* [Record excerpts]:
== Segment start ==

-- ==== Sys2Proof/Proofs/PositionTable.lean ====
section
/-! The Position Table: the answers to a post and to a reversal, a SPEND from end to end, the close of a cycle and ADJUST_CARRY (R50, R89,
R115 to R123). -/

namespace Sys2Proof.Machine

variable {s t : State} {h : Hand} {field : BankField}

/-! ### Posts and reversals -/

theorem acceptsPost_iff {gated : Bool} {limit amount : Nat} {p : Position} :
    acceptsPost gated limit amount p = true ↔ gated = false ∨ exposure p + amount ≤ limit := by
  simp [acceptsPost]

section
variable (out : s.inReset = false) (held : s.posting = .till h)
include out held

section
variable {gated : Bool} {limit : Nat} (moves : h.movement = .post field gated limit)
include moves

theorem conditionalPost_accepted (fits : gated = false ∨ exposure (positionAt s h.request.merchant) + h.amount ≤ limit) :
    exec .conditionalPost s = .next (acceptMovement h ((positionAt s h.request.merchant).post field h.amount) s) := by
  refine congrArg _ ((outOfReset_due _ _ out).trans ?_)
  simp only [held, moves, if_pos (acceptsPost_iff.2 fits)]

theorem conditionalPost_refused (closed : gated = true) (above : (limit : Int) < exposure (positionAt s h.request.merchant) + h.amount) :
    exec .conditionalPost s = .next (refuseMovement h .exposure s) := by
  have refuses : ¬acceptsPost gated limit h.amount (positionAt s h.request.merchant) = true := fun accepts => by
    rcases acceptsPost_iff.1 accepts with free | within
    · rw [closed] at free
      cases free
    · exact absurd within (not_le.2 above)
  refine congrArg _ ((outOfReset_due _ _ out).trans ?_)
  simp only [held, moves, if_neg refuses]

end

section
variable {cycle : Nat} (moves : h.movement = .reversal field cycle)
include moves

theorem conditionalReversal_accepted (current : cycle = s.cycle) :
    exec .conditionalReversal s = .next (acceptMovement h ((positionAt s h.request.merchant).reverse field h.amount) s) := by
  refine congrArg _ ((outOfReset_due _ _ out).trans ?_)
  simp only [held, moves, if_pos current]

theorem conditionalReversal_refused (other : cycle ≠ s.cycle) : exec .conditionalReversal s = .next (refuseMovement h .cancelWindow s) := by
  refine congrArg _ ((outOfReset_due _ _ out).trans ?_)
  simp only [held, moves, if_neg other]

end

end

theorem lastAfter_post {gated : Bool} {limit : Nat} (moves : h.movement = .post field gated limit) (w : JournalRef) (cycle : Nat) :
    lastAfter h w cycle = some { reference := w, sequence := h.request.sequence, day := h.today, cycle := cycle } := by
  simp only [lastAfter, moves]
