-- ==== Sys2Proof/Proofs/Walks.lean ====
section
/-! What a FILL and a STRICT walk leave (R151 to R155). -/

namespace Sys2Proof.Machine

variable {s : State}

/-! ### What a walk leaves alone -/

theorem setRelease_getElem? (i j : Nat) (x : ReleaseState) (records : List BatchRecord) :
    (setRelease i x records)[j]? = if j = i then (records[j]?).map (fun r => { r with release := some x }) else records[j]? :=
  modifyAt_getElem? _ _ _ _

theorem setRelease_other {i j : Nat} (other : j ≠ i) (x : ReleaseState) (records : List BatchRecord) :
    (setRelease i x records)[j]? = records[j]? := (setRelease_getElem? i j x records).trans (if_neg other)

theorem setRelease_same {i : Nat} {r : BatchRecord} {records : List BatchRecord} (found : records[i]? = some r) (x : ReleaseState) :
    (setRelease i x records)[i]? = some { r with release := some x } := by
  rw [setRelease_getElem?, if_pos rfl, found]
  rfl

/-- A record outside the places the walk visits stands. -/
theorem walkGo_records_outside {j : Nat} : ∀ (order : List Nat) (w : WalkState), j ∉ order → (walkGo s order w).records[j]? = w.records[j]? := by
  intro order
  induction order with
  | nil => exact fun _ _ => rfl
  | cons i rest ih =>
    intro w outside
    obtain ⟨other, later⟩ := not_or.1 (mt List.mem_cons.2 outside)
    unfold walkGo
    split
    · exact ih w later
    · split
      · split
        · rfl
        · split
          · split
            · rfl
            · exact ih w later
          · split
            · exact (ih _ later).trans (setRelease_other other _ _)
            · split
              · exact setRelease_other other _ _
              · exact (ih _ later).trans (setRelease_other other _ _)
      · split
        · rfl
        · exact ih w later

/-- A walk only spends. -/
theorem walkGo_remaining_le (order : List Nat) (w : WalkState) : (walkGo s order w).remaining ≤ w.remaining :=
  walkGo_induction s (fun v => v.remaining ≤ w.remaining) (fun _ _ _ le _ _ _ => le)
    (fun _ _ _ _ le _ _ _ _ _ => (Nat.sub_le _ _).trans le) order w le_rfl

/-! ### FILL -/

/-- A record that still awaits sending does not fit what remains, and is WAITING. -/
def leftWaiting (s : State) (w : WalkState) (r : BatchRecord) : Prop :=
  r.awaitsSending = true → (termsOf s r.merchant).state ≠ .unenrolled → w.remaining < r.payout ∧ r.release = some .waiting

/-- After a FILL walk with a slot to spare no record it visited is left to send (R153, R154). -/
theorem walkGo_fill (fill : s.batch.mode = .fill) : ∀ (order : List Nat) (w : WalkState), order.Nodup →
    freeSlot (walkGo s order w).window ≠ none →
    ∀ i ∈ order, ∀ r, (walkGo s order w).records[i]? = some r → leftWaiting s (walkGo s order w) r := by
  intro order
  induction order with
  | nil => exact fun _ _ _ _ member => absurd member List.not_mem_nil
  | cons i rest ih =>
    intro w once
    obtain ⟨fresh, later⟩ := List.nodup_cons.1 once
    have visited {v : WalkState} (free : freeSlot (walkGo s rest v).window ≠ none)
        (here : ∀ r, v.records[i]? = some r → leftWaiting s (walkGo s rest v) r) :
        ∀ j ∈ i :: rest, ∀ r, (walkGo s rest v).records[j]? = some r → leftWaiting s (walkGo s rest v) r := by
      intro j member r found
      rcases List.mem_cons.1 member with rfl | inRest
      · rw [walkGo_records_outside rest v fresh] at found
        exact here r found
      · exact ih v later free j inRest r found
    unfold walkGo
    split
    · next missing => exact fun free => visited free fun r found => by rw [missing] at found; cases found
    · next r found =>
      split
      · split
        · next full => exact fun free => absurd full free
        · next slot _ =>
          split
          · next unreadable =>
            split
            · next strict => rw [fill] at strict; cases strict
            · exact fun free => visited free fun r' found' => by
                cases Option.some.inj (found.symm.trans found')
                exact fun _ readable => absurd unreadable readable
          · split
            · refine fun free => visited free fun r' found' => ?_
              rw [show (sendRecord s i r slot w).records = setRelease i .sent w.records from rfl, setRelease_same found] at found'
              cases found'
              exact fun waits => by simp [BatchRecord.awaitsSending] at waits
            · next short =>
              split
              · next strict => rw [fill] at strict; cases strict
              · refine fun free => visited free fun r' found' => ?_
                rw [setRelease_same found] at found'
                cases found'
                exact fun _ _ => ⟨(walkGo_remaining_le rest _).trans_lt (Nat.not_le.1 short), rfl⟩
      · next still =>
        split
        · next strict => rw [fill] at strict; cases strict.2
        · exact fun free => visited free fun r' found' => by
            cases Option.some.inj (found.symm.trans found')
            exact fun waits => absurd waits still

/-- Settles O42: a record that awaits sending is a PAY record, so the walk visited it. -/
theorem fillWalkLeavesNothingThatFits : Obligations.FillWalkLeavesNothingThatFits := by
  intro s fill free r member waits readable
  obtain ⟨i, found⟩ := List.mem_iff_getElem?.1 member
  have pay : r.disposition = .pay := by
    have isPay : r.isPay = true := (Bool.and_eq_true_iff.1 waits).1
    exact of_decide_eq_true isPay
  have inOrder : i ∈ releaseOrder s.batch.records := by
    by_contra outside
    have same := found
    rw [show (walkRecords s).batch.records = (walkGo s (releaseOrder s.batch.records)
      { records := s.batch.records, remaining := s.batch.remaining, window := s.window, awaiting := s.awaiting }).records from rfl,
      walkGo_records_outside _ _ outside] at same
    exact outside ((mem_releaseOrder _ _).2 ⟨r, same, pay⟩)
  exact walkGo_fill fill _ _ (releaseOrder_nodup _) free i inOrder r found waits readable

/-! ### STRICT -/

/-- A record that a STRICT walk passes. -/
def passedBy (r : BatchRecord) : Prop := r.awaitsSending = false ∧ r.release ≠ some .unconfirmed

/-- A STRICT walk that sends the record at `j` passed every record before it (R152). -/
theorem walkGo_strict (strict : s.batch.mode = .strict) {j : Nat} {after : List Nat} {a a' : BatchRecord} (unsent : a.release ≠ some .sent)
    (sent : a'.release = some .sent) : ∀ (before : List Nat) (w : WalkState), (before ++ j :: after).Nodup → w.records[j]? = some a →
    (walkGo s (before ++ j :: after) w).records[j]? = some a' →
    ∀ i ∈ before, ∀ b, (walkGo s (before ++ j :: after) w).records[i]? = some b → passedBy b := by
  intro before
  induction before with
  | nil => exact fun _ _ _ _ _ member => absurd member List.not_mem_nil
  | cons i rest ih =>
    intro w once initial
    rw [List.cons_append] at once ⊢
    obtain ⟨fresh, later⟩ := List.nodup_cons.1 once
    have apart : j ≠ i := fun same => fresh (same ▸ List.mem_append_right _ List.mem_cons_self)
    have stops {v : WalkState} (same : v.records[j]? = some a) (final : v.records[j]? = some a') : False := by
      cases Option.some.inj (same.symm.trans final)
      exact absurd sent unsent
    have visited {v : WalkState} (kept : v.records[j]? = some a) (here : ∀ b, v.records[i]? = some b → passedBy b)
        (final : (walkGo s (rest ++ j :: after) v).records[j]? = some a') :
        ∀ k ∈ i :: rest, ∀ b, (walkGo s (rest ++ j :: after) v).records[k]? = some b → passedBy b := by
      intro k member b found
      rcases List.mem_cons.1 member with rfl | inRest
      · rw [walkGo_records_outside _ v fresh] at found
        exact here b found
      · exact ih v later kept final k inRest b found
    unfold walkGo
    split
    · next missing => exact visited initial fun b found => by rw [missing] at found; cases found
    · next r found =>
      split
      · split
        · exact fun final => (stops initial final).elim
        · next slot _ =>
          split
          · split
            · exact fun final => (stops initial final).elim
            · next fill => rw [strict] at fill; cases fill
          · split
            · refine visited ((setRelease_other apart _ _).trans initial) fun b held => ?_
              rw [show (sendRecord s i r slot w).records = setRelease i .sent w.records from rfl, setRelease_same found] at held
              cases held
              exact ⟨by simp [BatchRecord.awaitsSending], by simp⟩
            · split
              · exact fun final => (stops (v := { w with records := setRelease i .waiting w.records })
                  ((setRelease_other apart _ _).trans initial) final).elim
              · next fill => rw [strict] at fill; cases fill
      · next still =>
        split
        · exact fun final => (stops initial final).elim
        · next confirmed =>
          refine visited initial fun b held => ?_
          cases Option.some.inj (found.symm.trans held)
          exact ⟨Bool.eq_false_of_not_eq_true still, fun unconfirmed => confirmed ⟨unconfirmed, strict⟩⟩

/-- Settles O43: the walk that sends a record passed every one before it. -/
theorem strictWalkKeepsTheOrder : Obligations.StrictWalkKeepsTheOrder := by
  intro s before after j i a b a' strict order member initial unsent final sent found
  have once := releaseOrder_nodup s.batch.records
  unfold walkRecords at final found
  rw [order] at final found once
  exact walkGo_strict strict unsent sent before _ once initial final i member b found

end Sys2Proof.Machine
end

== Segment end ==
== Segment start ==

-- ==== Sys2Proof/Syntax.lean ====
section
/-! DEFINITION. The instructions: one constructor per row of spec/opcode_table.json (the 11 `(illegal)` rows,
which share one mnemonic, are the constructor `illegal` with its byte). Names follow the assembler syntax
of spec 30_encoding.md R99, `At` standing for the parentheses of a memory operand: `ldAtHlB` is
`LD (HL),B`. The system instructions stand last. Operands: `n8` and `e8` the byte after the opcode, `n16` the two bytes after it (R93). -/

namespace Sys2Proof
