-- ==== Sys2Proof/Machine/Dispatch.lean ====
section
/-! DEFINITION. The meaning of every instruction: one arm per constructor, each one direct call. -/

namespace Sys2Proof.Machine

== Segment end ==

* [Exercise objective]: Taking the listing above line by line, say how many lines include the string "inRest", and give only that number.

* [Problem solution]: 4